Material shown START

theorem State.ClosesInto.freeSlot (h : s.ClosesInto t) {x : Incident} (hx : t.slot k = some x) :
    s.ClosesInto (freeSlot k t) := by
  have hk : (s.slot k).isSome = true := by
    rw [Option.isSome_iff_ne_none]
    exact fun hn => Option.some_ne_none x (hx.symm.trans (h.free k hn))
  have hfreed (j : Fin 32) : (!s.freed (Machine.freeSlot k t) j) = (!decide (j = k) && !s.freed t j) := by
    rw [State.freed, State.freed, freeSlot_slot]
    by_cases hj : j = k
    · subst hj
      simp [hk]
    · simp [hj, Ne.symm hj]
  refine ⟨fun j hj => ?_, ?_, fun m => ?_, ?_⟩
  · rw [freeSlot_slot, h.free j hj, ite_self]
  · rw [freeSlot_order, h.order, List.filter_filter]
    exact List.filter_congr fun j _ => by rw [hfreed]; simp
  · rw [freeSlot_covering, h.covering, Option.filter_filter]
    congr 1
    funext j
    rw [hfreed, Bool.and_comm]
  · have hany : (indices 32).any (s.freed (Machine.freeSlot k t)) = true := by
      refine List.any_eq_true.mpr ⟨k, mem_indices k, ?_⟩
      rw [State.freed, freeSlot_slot, if_pos rfl, hk]
      rfl
    rw [hany, Bool.or_true]
    show { t.writeMarks with partA := true } = _
    rw [h.marks]

theorem State.ClosesInto.absorbSlot (h : s.ClosesInto t) (k : Fin 32) (i : Incident) (j : Fin 32) :
    s.ClosesInto (absorbSlot k i t j) := by
  rcases absorbSlot_cases k i t j with he | ⟨other, ho, -, he⟩
  · rwa [he]
  · rw [he]
    rcases closeIncident_cases j .absorbed i.number other t with ⟨-, hc⟩ | ⟨-, hc⟩
    · rw [hc]
      exact h.putSlot ho
    · rw [hc]
      exact h.freeSlot ho

/-- The slots in use fall exactly where one is freed (R134). -/
theorem State.ClosesInto.slotsInUse_lt_iff (h : s.ClosesInto t) : t.slotsInUse < s.slotsInUse ↔ ∃ j, s.freed t j = true := by
  have hsplit := List.countP_eq_countP_filter_add (indices 32) (fun j => (s.slot j).isSome) (fun j => (t.slot j).isSome)
  rw [List.countP_filter, List.countP_filter] at hsplit
  have hkept : (indices 32).countP (fun j => (s.slot j).isSome && (t.slot j).isSome) = t.slotsInUse := by
    rw [slotsInUse_eq]
    refine List.countP_congr fun j _ => ?_
    rw [Bool.and_eq_true, and_iff_right_iff_imp, Option.isSome_iff_ne_none, Option.isSome_iff_ne_none]
    exact fun ht hs => ht (h.free j hs)
  have hfreed : (indices 32).countP (fun j => (s.slot j).isSome && !(t.slot j).isSome) =
      (indices 32).countP (s.freed t) := by
    refine List.countP_congr fun j _ => ?_
    rw [State.freed]
    simp
  rw [hkept, hfreed, ← slotsInUse_eq] at hsplit
  have hpos : 0 < (indices 32).countP (s.freed t) ↔ ∃ j, s.freed t j = true := by
    rw [List.countP_pos_iff]
    simp
  rw [← hpos]
  omega

/-! ## The incident as it enters OPEN -/

/-- The incident as it enters OPEN at its attack expiry (R136, R150). -/
def State.openedAt (s : State) (i : Incident) : Incident := s.tested { i with phase := .opened, soak := none }

theorem openedAt_eq (s : State) (i : Incident) : s.openedAt i = { i with
    phase := .opened, soak := none, openDue := i.openDue || s.permitted i, withheld := !s.permitted i } := by
  have hp : s.permitted { i with phase := .opened, soak := none } = s.permitted i := rfl
  rw [State.openedAt, State.tested, hp]
  cases s.permitted i
  · simp
  · simp

/-- The table once the incident has entered OPEN in slot `k` and has absorbed (R125, R136). -/
def State.absorbedAt (s : State) (k : Fin 32) (i : Incident) : State :=
  absorbAll k (s.openedAt i) (s.putSlot k (s.openedAt i))

theorem absorbedAt_onTable (s : State) (k : Fin 32) (i : Incident) : s.onTable (s.absorbedAt k i) :=
  foldl_absorbSlot_onTable _ ⟨rfl, recovers_of_entries rfl⟩

theorem absorbedAt_slot_self (s : State) (k : Fin 32) (i : Incident) :
    (s.absorbedAt k i).slot k = some (s.openedAt i) := by
  rw [State.absorbedAt, absorbAll_slot_kept fun _ _ habs => habs.1 rfl, putSlot_slot, if_pos rfl]

theorem absorbedAt_slot_absorbed {other : Incident} (ho : s.slot j = some other)
    (h : s.absorbs k (s.openedAt i) j other) : (s.absorbedAt k i).slot j = other.absorbedBy i.number := by
  have hslot : (s.putSlot k (s.openedAt i)).slot j = some other := by rw [putSlot_slot, if_neg (Ne.symm h.1), ho]
  rw [State.absorbedAt, absorbAll_slot_absorbed hslot h, openedAt_eq]

theorem absorbedAt_slot_kept (hj : j ≠ k) (h : ∀ other, s.slot j = some other → ¬ s.absorbs k (s.openedAt i) j other) :
    (s.absorbedAt k i).slot j = s.slot j := by
  have hslot : (s.putSlot k (s.openedAt i)).slot j = s.slot j := by rw [putSlot_slot, if_neg (Ne.symm hj)]
  rw [State.absorbedAt, absorbAll_slot_kept fun other ho habs => h other (hslot.symm.trans ho) habs, hslot]

section
variable (hk : s.slot k = some i)
include hk

theorem absorbedAt_closesInto : s.ClosesInto (s.absorbedAt k i) :=
  List.foldlRecOn (motive := s.ClosesInto) _ _ ((State.ClosesInto.refl s).putSlot hk)
    fun _ ht j _ => ht.absorbSlot k (s.openedAt i) j

theorem freed_absorbedAt_iff : s.freed (s.absorbedAt k i) j = true ↔ s.freesAt k (s.openedAt i) j := by
  rw [freed_iff]
  constructor
  · rintro ⟨hfree, hs⟩
    obtain ⟨other, ho⟩ := Option.ne_none_iff_exists'.mp hs
    have hj : j ≠ k := by
      rintro rfl
      exact Option.some_ne_none _ ((absorbedAt_slot_self s j i).symm.trans hfree)
    by_cases habs : s.absorbs k (s.openedAt i) j other
    · refine ⟨other, ho, habs, ?_⟩
      rw [absorbedAt_slot_absorbed ho habs, Incident.absorbedBy] at hfree
      split at hfree
      · cases hfree
      · next ha => exact Bool.eq_false_iff.mpr ha
    · rw [absorbedAt_slot_kept hj fun x hx => (Option.some.inj (ho.symm.trans hx)) ▸ habs] at hfree
      exact absurd hfree hs
  · rintro ⟨other, ho, habs, ha⟩
    rw [absorbedAt_slot_absorbed ho habs, Incident.absorbedBy, ha, if_neg Bool.false_ne_true]
    exact ⟨rfl, ho ▸ Option.some_ne_none _⟩

/-- An incident that stays in its slot keeps its subject, so its depth too (R114). -/
theorem slotDepth_absorbedAt (h : s.freed (s.absorbedAt k i) j = false) : (s.absorbedAt k i).slotDepth j = s.slotDepth j := by
  have hnodes := onTable_nodes (absorbedAt_onTable s k i)
  rw [State.slotDepth, State.slotDepth, hnodes]
  by_cases hj : j = k
  · subst hj
    rw [absorbedAt_slot_self, hk, openedAt_eq]
    rfl
  · cases ho : s.slot j with
    | none => rw [absorbedAt_slot_kept hj (fun x hx => nomatch ho.symm.trans hx), ho]
    | some other =>
      by_cases habs : s.absorbs k (s.openedAt i) j other
      · have ha : other.announced = true := by
          by_contra hn
          exact Bool.false_ne_true (h.symm.trans ((freed_absorbedAt_iff hk).mpr ⟨other, ho, habs, Bool.eq_false_iff.mpr hn⟩))
        rw [absorbedAt_slot_absorbed ho habs, Incident.absorbedBy, if_pos ha]
        rfl
      · rw [absorbedAt_slot_kept hj fun x hx => (Option.some.inj (ho.symm.trans hx)) ▸ habs, ho]

/-! ## The event -/

theorem any_freed_iff : (indices 32).any (s.freed (s.absorbedAt k i)) = true ↔ ∃ j, s.freesAt k (s.openedAt i) j := by
  rw [List.any_eq_true]
  simp [freed_absorbedAt_iff hk]
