/-- A fold of events that each keep the laws. -/
theorem booksKept_foldl {α : Type} {f : State → α → State} (hf : ∀ (s : State) a, s.booksKept (f s a)) (l : List α)
    (s : State) : s.booksKept (l.foldl f s) := by
  induction l generalizing s with
  | nil => exact booksKept_refl s
  | cons a l ih => exact booksKept_trans (hf s a) (ih _)

/-- An empty table keeps the laws. -/
theorem booksKept_of_empty (hk : ∀ k, t.slot k = none) (ho : t.order = []) (hx : t.nextNumber = s.nextNumber) :
    s.booksKept t := by
  have hn (k : Fin 32) : t.numberAt k = none := by rw [State.numberAt, hk, Option.map_none]
  refine ⟨fun _ => ?_, fun hs => ?_⟩
  · rw [orderLaw_iff]
    simp [ho, hn]
  · rw [numberLaw_iff] at hs ⊢
    obtain ⟨hlow, hhigh, -, -⟩ := hs
    simp [hx, hn, hlow, hhigh]

/-! ## One slot -/

theorem numberAt_of_slot (h : s.slot k = some i) : s.numberAt k = some i.number := by
  rw [State.numberAt, h, Option.map_some]

/-- An incident changed in its slot keeps its number (R133). -/
theorem putSlot_books {i' : Incident} (hk : s.slot k = some i) (hn : i'.number = i.number) :
    (s.putSlot k i').books = s.books := by
  refine books_ext (fun j => ?_) rfl rfl
  rw [State.numberAt, putSlot_slot]
  split
  · next hkj => rw [← hkj, Option.map_some, hn, numberAt_of_slot hk]
  · rfl

/-- A freed slot leaves the list (R132, R146). -/
theorem freeSlot_booksKept (k : Fin 32) (s : State) : s.booksKept (freeSlot k s) := by
  have hat (j : Fin 32) : (freeSlot k s).numberAt j = if k = j then none else s.numberAt j := by
    rw [State.numberAt, freeSlot_slot, apply_ite (Option.map Incident.number), Option.map_none, State.numberAt]
  refine ⟨fun hs => ?_, fun hs => ?_⟩
  · obtain ⟨hnodup, hmem⟩ := (orderLaw_iff s).mp hs
    refine (orderLaw_iff _).mpr ⟨freeSlot_order_nodup k hnodup, fun j => ?_⟩
    rw [mem_freeSlot_order, hat, hmem]
    by_cases hj : k = j
    · simp [hj]
    · simp [hj, Ne.symm hj]
  · obtain ⟨hlow, hhigh, hrange, hinj⟩ := (numberLaw_iff s).mp hs
    have hkept {j : Fin 32} {n : Nat} (h : (freeSlot k s).numberAt j = some n) : s.numberAt j = some n := by
      rw [hat] at h
      split at h
      · cases h
      · exact h
    exact (numberLaw_iff _).mpr ⟨hlow, hhigh, fun j n hj => hrange j n (hkept hj),
      fun j j' n hj hj' => hinj j j' n (hkept hj) (hkept hj')⟩

theorem nextNumberAfter_range {n : Nat} (h : 1 ≤ n) : 1 ≤ nextNumberAfter n ∧ nextNumberAfter n ≤ 65535 := by
  unfold nextNumberAfter
  split <;> omega

/-- A new incident in a free slot joins the list at its end, under a number that no incident holds (R122, R132,
R133). -/
theorem createIncident_booksKept (hk : s.slot k = none) (hi : i.number = s.freshNumber) :
    s.booksKept (createIncident k i s) := by
  have hnone : s.numberAt k = none := by rw [State.numberAt, hk, Option.map_none]
  have hat (j : Fin 32) : (createIncident k i s).numberAt j = if k = j then some s.freshNumber else s.numberAt j := by
    rw [State.numberAt, createIncident_slot, apply_ite (Option.map Incident.number), Option.map_some, hi,
      State.numberAt]
  refine ⟨fun hs => ?_, fun hs => ?_⟩
  · obtain ⟨hnodup, hmem⟩ := (orderLaw_iff s).mp hs
    have hnew : k ∉ s.order := by simp [hmem, hnone]
    have hends : (s.order ++ [k]).Nodup := List.concat_eq_append ▸ hnodup.concat hnew
    refine (orderLaw_iff _).mpr ⟨hends, fun j => ?_⟩
    rw [createIncident_order, List.mem_append, List.mem_singleton, hat, hmem]
    by_cases hj : k = j
    · simp [hj]
    · simp [hj, Ne.symm hj]
  · obtain ⟨hlow, hhigh, hrange, hinj⟩ := (numberLaw_iff s).mp hs
    obtain ⟨d, -, hnum, hfree, -⟩ := freshNumber_spec hlow hhigh
    have hfresh : 1 ≤ s.freshNumber ∧ s.freshNumber ≤ 65535 := hnum ▸ ⟨numberFrom_pos _ d, numberFrom_le _ d⟩
    have hother {j : Fin 32} : s.numberAt j ≠ some s.freshNumber := fun h =>
      Bool.false_ne_true (hfree.symm.trans (numberHeld_of_numberAt h))
    obtain ⟨hlow', hhigh'⟩ := nextNumberAfter_range (hi ▸ hfresh.1)
    refine (numberLaw_iff _).mpr ⟨hlow', hhigh', fun j n hj => ?range, fun j j' n hj hj' => ?distinct⟩
    case range =>
      rw [hat] at hj
      split at hj
      · exact Option.some.inj hj ▸ hfresh
      · exact hrange j n hj
    case distinct =>
      rw [hat] at hj hj'
      split at hj
      · next hkj =>
        obtain rfl := Option.some.inj hj
        split at hj'
        · next hkj' => exact hkj.symm.trans hkj'
        · exact absurd hj' hother
      · split at hj'
        · obtain rfl := Option.some.inj hj'
          exact absurd hj hother
        · exact hinj j j' n hj hj'

/-! ## Closes and absorptions -/

theorem closeIncident_booksKept {x : Incident} (hk : s.slot k = some x) (hn : i.number = x.number) (r : CloseReason)
    (n : Nat) : s.booksKept (closeIncident k r n i s) := by
  rcases closeIncident_cases k r n i s with ⟨-, h⟩ | ⟨-, h⟩
  · rw [h]
    exact booksKept_of_books (putSlot_books hk hn)
  · rw [h]
    exact freeSlot_booksKept k s

theorem absorbAll_booksKept (k : Fin 32) (i : Incident) (s : State) : s.booksKept (absorbAll k i s) := by
  refine booksKept_foldl (fun s j => ?_) _ s
  rcases absorbSlot_cases k i s j with h | ⟨other, ho, -, h⟩
  · rw [h]
    exact booksKept_refl s
  · rw [h]
    exact closeIncident_booksKept ho rfl _ _

theorem reconfigureSlot_booksKept (s : State) (k : Fin 32) : s.booksKept (reconfigureSlot s k) := by
  unfold reconfigureSlot
  split
  · exact booksKept_refl s
  · next i hi =>
    split
    · exact closeIncident_booksKept hi rfl _ _
    · exact booksKept_refl s

/-! ## Matching -/

theorem present_number (i : Incident) (c : Cause) : (i.present c).number = i.number := by
  unfold Incident.present
  split <;> rfl

theorem matchSlot_booksKept (causes : List Cause) (s : State) (k : Fin 32) : s.booksKept (matchSlot causes s k) := by
  rcases matchSlot_cases causes s k with h | ⟨i, hi, -, -, ⟨c, -, -, h⟩ | ⟨-, ⟨-, h⟩ | ⟨-, h⟩⟩⟩
  · rw [h]
    exact booksKept_refl s
  · rw [h]
    exact booksKept_of_books (putSlot_books hi (present_number i c))
  · rw [h]
    exact freeSlot_booksKept k s
  · rw [h]
    exact booksKept_of_books (putSlot_books hi rfl)

theorem absorbRecurred_booksKept (s : State) (k : Fin 32) : s.booksKept (absorbRecurred s k) := by
  unfold absorbRecurred
  split
  · exact booksKept_refl s
  · split
    · exact absorbAll_booksKept k _ s
    · exact booksKept_refl s

theorem matchAll_booksKept (causes : List Cause) (s : State) : s.booksKept (matchAll causes s) :=
  booksKept_trans (booksKept_foldl (matchSlot_booksKept causes) _ s) (booksKept_foldl absorbRecurred_booksKept _ _)

theorem placeCauses_booksKept (causes : List Cause) (s : State) : s.booksKept (placeCauses causes s).1 := by
  induction causes generalizing s with
  | nil => exact booksKept_refl s
  | cons c rest ih =>
    unfold placeCauses
    split
    · exact ih s
    · split
      · next k hk => exact booksKept_trans (createIncident_booksKept (freeOrdinary_some hk).2 rfl) (ih _)
      · exact ih s

theorem residueRecount_booksKept (v : Unplaced) (s : State) : s.booksKept (residueRecount v s) := by
  rcases residueRecount_cases v s with h | ⟨h0, -, h⟩ | ⟨i, hi, -, ⟨-, h⟩ | ⟨-, h⟩⟩
  · rw [h]
    exact booksKept_refl s
  · rw [h]
    exact createIncident_booksKept h0 rfl
  · rw [h]
    exact closeIncident_booksKept (i := { i with unplaced := v }) hi rfl _ _
  · rw [h]
    exact booksKept_of_books (putSlot_books hi rfl)

theorem tested_number (s : State) (i : Incident) : (s.tested i).number = i.number := by
  unfold State.tested
  split <;> rfl

theorem evaluated_number (s : State) (old : Option Incident) (i : Incident) :
    (s.evaluated old i).number = i.number := by
  by_cases hc : i.close = none
  · rw [evaluated_open hc]
    rfl
  · rw [evaluated_close hc]

theorem evaluateAll_books (s0 s : State) : (evaluateAll s0 s).books = s.books := by
  refine books_ext (fun k => ?_) rfl rfl
  rw [State.numberAt, evaluateAll_slot, Option.map_map, State.numberAt]
  exact congrArg (Option.map · (s.slot k)) (funext (evaluated_number s (s0.slot k)))

/-- A matching keeps the laws, stage by stage (R108). -/
theorem matchingEvent_booksKept (causes : List Cause) (s : State) : s.booksKept (matchingEvent causes s) := by
  have hstages : s.booksKept (s.afterStage5 causes) :=
    booksKept_trans (matchAll_booksKept _ s)
      (booksKept_trans (placeCauses_booksKept _ _) (residueRecount_booksKept _ _))
  rw [matchingEvent_eq]
  exact booksKept_trans hstages (booksKept_of_books (evaluateAll_books s (rewriteCovering (s.afterStage5 causes))))

/-! ## Soak expiries and the completion -/

theorem markIf_books (made : Bool) (s : State) : (markIf made s).books = s.books := by
  rw [markIf_eq]
  rfl

theorem attackEvent_booksKept (h : s.attackDue k i = true) : s.booksKept (attackEvent k i s) := by
  obtain ⟨hk, -⟩ := attackDue_slot h
  simp only [attackEvent]
  generalize hopened : s.tested { i with phase := .opened, soak := none } = opened
  have hn : opened.number = i.number := by rw [← hopened, tested_number]
  have habsorb : s.booksKept (absorbAll k opened (s.putSlot k opened)) :=
    booksKept_trans (booksKept_of_books (putSlot_books hk hn)) (absorbAll_booksKept k opened _)
  generalize absorbAll k opened (s.putSlot k opened) = v at habsorb ⊢
  exact booksKept_trans habsorb (booksKept_of_books (markIf_books _ (coverAtOpening k opened v)))

theorem releaseEvent_booksKept (h : s.releaseDue k i = true) : s.booksKept (releaseEvent k i s) :=
  booksKept_trans (closeIncident_booksKept (releaseDue_slot h) rfl .cleared 0) (booksKept_of_books (markIf_books _ _))

/-- A COMMIT completion before its take changes the table by the RECONFIGURED closes alone (R145, R183). -/
theorem completionBeforeTake_booksKept (l : Load) (s : State) : s.booksKept (completionBeforeTake l s) := by
  have hcloses : s.booksKept (completionClosed s) := by
    rw [completionClosed, closeGone_eq]
    exact booksKept_trans (t := { s with nodes := s.rebuiltNodes }) (booksKept_of_books rfl)
      (booksKept_foldl reconfigureSlot_booksKept _ _)
  have hf := applyNoticeRing_frame s l.notices (takeRegions l (completionClosed s))
  rw [completionBeforeTake_eq]
  generalize applyNoticeRing l.notices (takeRegions l (completionClosed s)) = v at hf ⊢
  exact booksKept_trans hcloses (booksKept_of_books (congrArg State.books hf :))

/-! ## Notices -/

theorem taken_number (i : Incident) (d : NoticeKind) : (i.taken d).number = i.number := by
  cases d <;> rfl

theorem takeNotice_books (s : State) : (takeNotice s).books = s.books := by
  have hf := takeNotice_frame s
  refine books_ext (fun k => ?_) (congrArg State.order hf :) (congrArg State.nextNumber hf :)
  rcases takeNotice_slot s k with h | ⟨i, d, hi, h⟩
  · rw [State.numberAt, h, State.numberAt]
  · rw [numberAt_of_slot h, numberAt_of_slot hi, taken_number]

theorem freeClosed_booksKept (f : Option (Fin 32)) (s : State) : s.booksKept (freeClosed f s) := by
  rcases freeClosed_cases f s with ⟨-, h⟩ | ⟨k, -, h⟩
  · rw [h]
    exact booksKept_refl s
  · rw [h]
    exact booksKept_trans (freeSlot_booksKept k s) (booksKept_of_books (markIf_books true _))

theorem initWaiting_books (s : State) : (initWaiting s).books = s.books :=
  (congrArg State.books (initWaiting_frame s s) :)

theorem producerEvent_booksKept (n : Notice) (s : State) : s.booksKept (producerEvent n s) :=
  booksKept_trans (t := { s with producer := s.producer + 1, notice := none }) (booksKept_of_books rfl)
    (booksKept_trans (freeClosed_booksKept n.frees _)
      (booksKept_of_books ((takeNotice_books _).trans (initWaiting_books _))))

theorem endingEvent_booksKept (e : Ending) (s : State) : s.booksKept (endingEvent e s) := by
  rcases endingEvent_cases e s with h | ⟨n, -, -, h⟩ | ⟨n, -, -, h⟩ | ⟨r, -, -, h⟩ | ⟨c, -, -, h⟩ | ⟨c, -, -, h⟩ |
    ⟨-, h⟩
  · rw [h]; exact booksKept_refl s
  · rw [h]; exact booksKept_of_books rfl
  · rw [h]; exact producerEvent_booksKept n s
  · rw [h]; exact booksKept_of_books (takeNotice_books { s with headerDue := false })
  · rw [h]; exact booksKept_of_books rfl
  · rw [h]; exact booksKept_of_books rfl
  · rw [h]; exact booksKept_of_books rfl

Material shown END

**Work item**
Scan the entries above for the line containing "(s.absorbedAt k i).slot j = s.slot", and copy it and all lines after it exactly, down to and including the line containing "rintro ⟨hfree, hs⟩".

**Finished exercise**
    (s.absorbedAt k i).slot j = s.slot j := by
  have hslot : (s.putSlot k (s.openedAt i)).slot j = s.slot j := by rw [putSlot_slot, if_neg (Ne.symm hj)]
  rw [State.absorbedAt, absorbAll_slot_kept fun other ho habs => h other (hslot.symm.trans ho) habs, hslot]

section
variable (hk : s.slot k = some i)
include hk

theorem absorbedAt_closesInto : s.ClosesInto (s.absorbedAt k i) :=
  List.foldlRecOn (motive := s.ClosesInto) _ _ ((State.ClosesInto.refl s).putSlot hk)
    fun _ ht j _ => ht.absorbSlot k (s.openedAt i) j

theorem freed_absorbedAt_iff : s.freed (s.absorbedAt k i) j = true ↔ s.freesAt k (s.openedAt i) j := by
  rw [freed_iff]
  constructor
  · rintro ⟨hfree, hs⟩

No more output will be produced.